Similar to the target sentence, masker sentences were randomly generated for each test trial; words were randomly selected from each category, excluding the words used in the target sentence. Thus, the Chinese masker could be “Xiaozhang saw Two Blue kumquats,” “Xiaodeng took Eight Green papayas,” etc. (competing keywords in italics). The maskers were male talkers who were different from the target talker (mean F0 across all words = 143 and 178 Hz, respectively). The duration of the words used to generate the target and masker sentence varied slightly across categories and talkers. As such, after generating the target and masker sentences, the masker sentence duration was normalized in real-time to have the same duration as the target without affecting pitch using SoundTouch software (https://codeberg.org/soundtouch/soundtouch).
Recognition of target keywords was measured in the presence of nine different maskers, which differed in terms of spectrotemporal properties and in terms of lexical meaningfulness. Maskers included:
No F0/no lexical cues
(1) SSN: Speech spectrum noise. SSN was spectrally matched to the average spectrum across all 50 words from the target talker. (2) 4HZ: SSN gated at 4 Hz interruption rate. Gating was implemented using a 50% duty cycle and 100% modulation depth with no ramping or damping applied. (3) ENV: Envelope masker. For each trial, after generating a masker sentence, the temporal envelope of the masker sentence was extracted in real-time by using half-wave rectification and lowpass filtering at 500 Hz with a slope of 24 dB/octave. The envelope was used to modulate SSN, and the long-term root-mean-square (RMS) amplitude was equalized to be the same as the source masker sentence. (4) BAB: 6-talker speech babble (Dreschler et al., 2001). The babble masker does not contain lexical cues, distinct F0 information, or harmonic structure, but does preserve the temporal characteristics of speech (Stronks et al., 2020). (5) REV: One time-reversed male speech masker different from the male target talker (mean F0 across all words = 143 Hz). For each trial, before generating the masker sentence, each of the words was time-reversed. (6) REV-REV: Two time-reversed male speech maskers that are different from the male target talker. For each trial, before generating each masker sentence, each of the words in each masker sentence was time-reversed. (7) FOR: One time-forward speech masker different from the male target talker. (8) FOR-FOR: Two time-forward speech maskers that are different from the male target talker. (9) FOR-REV: One time-forward male masker and one time-reversed male masker. For each trial, for the reversed speech masker, before generating the masker sentence, each of the words in the masker sentence was time-reversed.
F0/no lexical cues
F0/lexical cues
The SSN masker was spectrally matched to the average spectrum across all 50 words from the target talker and was thus expected to produce maximal energetic masking. The 4HZ and ENV maskers had the same average spectrum as the SSN masker, but contained temporal fluctuations. The average spectrum of the remaining maskers (BAB, REV, REV-REV, FOR, FOR-FOR, FOR-REV) overlapped the spectrum of the SSN masker. The long-term spectral envelope of the target sentence and all maskers are shown in Figure 1.

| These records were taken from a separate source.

/-- Settles O30: the instructions by `barI`, the unit by what an arrival counts. -/
theorem barriers : Obligations.Barriers := by
  unfold Obligations.Barriers
  refine ⟨fun s d b c => ?_, fun s a d cl n w => ?_⟩
  · dsimp only
    refine ⟨barUnit_none_iff .., barUnit_here, fun hq =>
      ⟨fun hb => ?_, fun hb ha => ?_, fun hb hf => ⟨fun cl ha => ?_, fun m h ha => ?_⟩,
      fun hb hauto test len i hi => ?_⟩, fun hq hb hauto hp cl ha => ⟨fun hx => ?_, fun hx hc hh => ?_, fun hx hc => ?_⟩⟩
    · have hbad := (bwBad_iff _).2 hb
      exact ⟨congrArg Host.Outcome.next (barI_bad hq hbad), congrArg Host.Outcome.next (barI_bad hq hbad),
        congrArg Host.Outcome.next (barI_bad hq hbad)⟩
    · rw [exec_barv hq (mt (bwBad_iff _).1 hb), ha]; rfl
    · rw [exec_barv hq (mt (bwBad_iff _).1 hb), ha]
      dsimp only
      rw [fenced_open hf]; rfl
    · rw [exec_barv hq (mt (bwBad_iff _).1 hb), ha]
      dsimp only
      rw [fenced_open hf]; rfl
    · have hi' : exec i s = .next (barwI len test d b s) := by
        simp only [List.mem_cons, Prod.mk.injEq, List.not_mem_nil, or_false] at hi
        rcases hi with ⟨rfl, rfl, rfl⟩ | ⟨rfl, rfl, rfl⟩ <;> rfl
      rw [hi', barwI_good test hq (mt (bwBad_iff _).1 hb) hauto]
      refine ⟨fun ha => ?_, fun cl ha => ?_, fun m h ha => ?_⟩ <;> rw [ha] <;> rfl
    · rw [exec_bart hq (mt (bwBad_iff _).1 hb) hauto hp ha, if_pos hx]
    · rw [exec_bart hq (mt (bwBad_iff _).1 hb) hauto hp ha, if_neg (not_not.2 hx), setTarget_free hc hh]
      refine ⟨_, rfl, ?_, ?_⟩
      · rw [bar_congr (wrote_clusters ..)]; exact bar_modBar ..
      · rw [me_wrote, me_wrote]; rfl
    · rw [exec_bart hq (mt (bwBad_iff _).1 hb) hauto hp ha, if_neg (not_not.2 hx), setTarget_busy hc]; rfl
  · dsimp only
    refine ⟨fun h0 => ⟨fun auto q => ?_, fun test q => ?_⟩, fun h1 hc hh hw hd => ?_, fun h1 hc hh hw hd => ?_,
      fun q h0 hq0 hq1 hq hd => ⟨?_, ?_⟩, fun h0 hd => ⟨?_, ?_⟩⟩
    · have hno : ¬ arrRes (bar s cl n) auto q = .hold := by rw [arrRes, if_pos h0]; decide
      refine ⟨post (arriving s cl n auto q w a d) (.reply a (.trap 0x07 w [])), (exec_arrive hno).trans (congrArg _ ?_),
        replied_post .., rfl⟩
      rw [arriveOne_refused (u := arriving s cl n auto q w a d) h0]
      exact serveHeld_same (by rw [bar_post, bar_arriving]) _
    · exact ⟨_, (exec_barwRequest ..).trans (by rw [if_pos h0]), replied_post ..⟩
    · have h0 : (bar s cl n).target ≠ 0 := by omega
      have hno : ¬ arrRes (bar s cl n) true 0 = .hold := by rw [arrRes_auto h0 hc hd]; nofun
      have hone := cntOf_counted (u := arriving s cl n true 0 w a d) (a := a) (d := d) hc
      have hbar := bar_counted (cl := cl) (n := n) (a := a) (d := d) (arriving s cl n true 0 w a d)
      rw [bar_arriving] at hbar
      have hopen : phaseFull (bar (counted (arriving s cl n true 0 w a d) cl n a d) cl n) = false := by
        rw [phaseFull, hone, show (bar (counted (arriving s cl n true 0 w a d) cl n a d) cl n).target = (bar s cl n).target by
          rw [hbar]; rfl]
        simp; omega
      refine ⟨counted (arriving s cl n true 0 w a d) cl n a d, (exec_arrive hno).trans (congrArg _ ?_), replied_post .., ?_, ?_,
        fun i hi => ?_⟩
      · rw [arriveOne_auto (u := arriving s cl n true 0 w a d) h0 hc hd, completePhases_open hopen]
        exact serveHeld_same (by rw [hbar]; rfl) _
      · rw [hbar]; rfl
      · rw [hbar]; rfl
      · rw [hbar, setCnt_getD _ _ _ _ hi]
        exact congrArg₂ (fun x y => if i = (bar s cl n).done % 4 then x else y) (by rw [cntOf_zero hc]) (zero_getD hc hi)
    · have h0 : (bar s cl n).target ≠ 0 := by omega
      have hno : ¬ arrRes (bar s cl n) true 0 = .hold := by rw [arrRes_auto h0 hc hd]; nofun
      have hone := cntOf_counted (u := arriving s cl n true 0 w a d) (a := a) (d := d) hc
      have hbar := bar_counted (cl := cl) (n := n) (a := a) (d := d) (arriving s cl n true 0 w a d)
      rw [bar_arriving] at hbar
      have hfull : phaseFull (bar (counted (arriving s cl n true 0 w a d) cl n a d) cl n) = true := by
        rw [phaseFull, hone, show (bar (counted (arriving s cl n true 0 w a d) cl n a d) cl n).target = 1 by rw [hbar]; exact h1]
        rfl
      have hdone : bar (phaseDone (counted (arriving s cl n true 0 w a d) cl n a d) cl n) cl n =
          { setCnt (setCnt (bar s cl n) (bar s cl n).done (cntOf (bar s cl n) (bar s cl n).done + 1)) (bar s cl n).done 0 with
            done := ((bar s cl n).done + 1) % 2 ^ 32 } := by
        rw [bar_phaseDone (by rw [hbar]; exact hw), hbar]; rfl
      have hcz : (bar (phaseDone (counted (arriving s cl n true 0 w a d) cl n a d) cl n) cl n).cnts = Vector.replicate 4 0 := by
        rw [hdone]; exact setCnt_zero hc _ _
      have hopen : phaseFull (bar (phaseDone (counted (arriving s cl n true 0 w a d) cl n a d) cl n) cl n) = false := by
        rw [phaseFull, cntOf_zero hcz, hdone]
        simp [setCnt, h1]
      refine ⟨modBar (phaseDone (counted (arriving s cl n true 0 w a d) cl n a d) cl n) cl n (fun b => { b with held := [] }),
        (exec_arrive hno).trans (congrArg _ ?_), ?_, ?_, ?_⟩
      · rw [arriveOne_auto (u := arriving s cl n true 0 w a d) h0 hc hd, completePhases_one hfull, completePhases_open hopen,
          serveHeld_none]
        · rw [hdone]
          show ((bar s cl n).done + 1) % 2 ^ 32 ≠ (bar s cl n).done
          omega
        · rw [hdone]; exact hh
      · show (phaseDone (counted (arriving s cl n true 0 w a d) cl n a d) cl n).pending.getLast? = _
        rw [pending_phaseDone (by rw [hbar]; exact hw)]
        exact replied_post ..
      · rw [bar_modBar, hdone]
      · rw [bar_modBar]; exact hcz
    · exact ⟨barwAnswered s cl n q false w a d (BitVec.ofNat 64 (bar s cl n).done), (exec_barwRequest ..).trans
        (by rw [if_neg h0, if_neg (by decide), if_pos (phaseComplete_back hq0 hq1 hq hd)]; rfl), rfl⟩
    · exact ⟨barwAnswered s cl n q true w a d 1, (exec_barwRequest ..).trans
        (by rw [if_neg h0, if_pos rfl, phaseComplete_back hq0 hq1 hq hd]; rfl), rfl⟩
    · refine ⟨modBar (facing s (.barwRequest ⟨cl, n, (bar s cl n).done, false, w, .thr a, d⟩)) cl n
        (fun b => { b with waiters := b.waiters ++ [⟨cl, n, (bar s cl n).done, false, w, .thr a, d⟩] }),
        (exec_barwRequest ..).trans (by rw [if_neg h0, if_neg (by decide), if_neg (by simp [phaseComplete_done hd])]), rfl, ?_⟩
      rw [bar_modBar]; rfl
    · exact ⟨barwAnswered s cl n (bar s cl n).done true w a d 0, (exec_barwRequest ..).trans
        (by rw [if_neg h0, if_pos rfl, phaseComplete_done hd]; rfl), rfl⟩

The long-term spectral envelope for the target and all maskers.
The maskers differed in terms of long-term temporal envelope properties. Figure 2 shows the waveforms mixed at 0 dB long-term SNR for the target (red) and different maskers.

Examples of the waveforms mixed at 0 dB SNR for the target (red) and different maskers (black); the spectrograms for the different maskers are shown at right.
Glimpse Model
To quantify the amount of glimpsing available for the different maskers, the glimpse proportion was estimated by using the local SNR as the glimpse detection criterion (Cooke, 2006). Glimpses were estimated using the ideal time-frequency segregation (ITFS) method (Brungart et al., 2006), which is based on an ideal binary mask (Wang, 2005). The local SNR with each time-frequency unit was calculated as the RMS difference between the target and masker for 10-ms windows across 128 frequency channels using the short-time Fourier transform (Li & Loizou, 2008). Time-frequency units with a local SNR higher than a local criterion (in dB) were defined as target-dominated units, while others were defined as masker-dominated units. In the present study, the local criterion was set to 0 dB (i.e., the long-term SNR between target and masker signal), so glimpses were simply defined as the proportion of time-frequency units in which the local SNRs were higher than the long-term SNR.
For each masker, the mean glimpse proportion was estimated by averaging the glimpse proportion across 20 sentences. Figure 3 shows boxplots of glimpse proportion as a function of masker type. The SSN masker had the least glimpsing (16%). The 4HZ masker had regular temporal dips within which to glimpse the target, allowing for the most glimpsing (51%). A one-way analysis of variance (ANOVA) was performed on the mean glimpse proportion values shown in Figure 3, with masker type (SSN, 4HZ, ENV, BAB, REV, REV-REV, FOR, FOR-REV, FOR-FOR) as the within-subject factor. Results showed a significant effect for masker type (F8,179 = 411.0, p < .001). Post-hoc Bonferroni pairwise comparisons showed significant differences among all maskers (p < .001), except among the 4HZ, FOR, REV maskers and the REV-REV, FOR-REV, and FOR-FOR maskers.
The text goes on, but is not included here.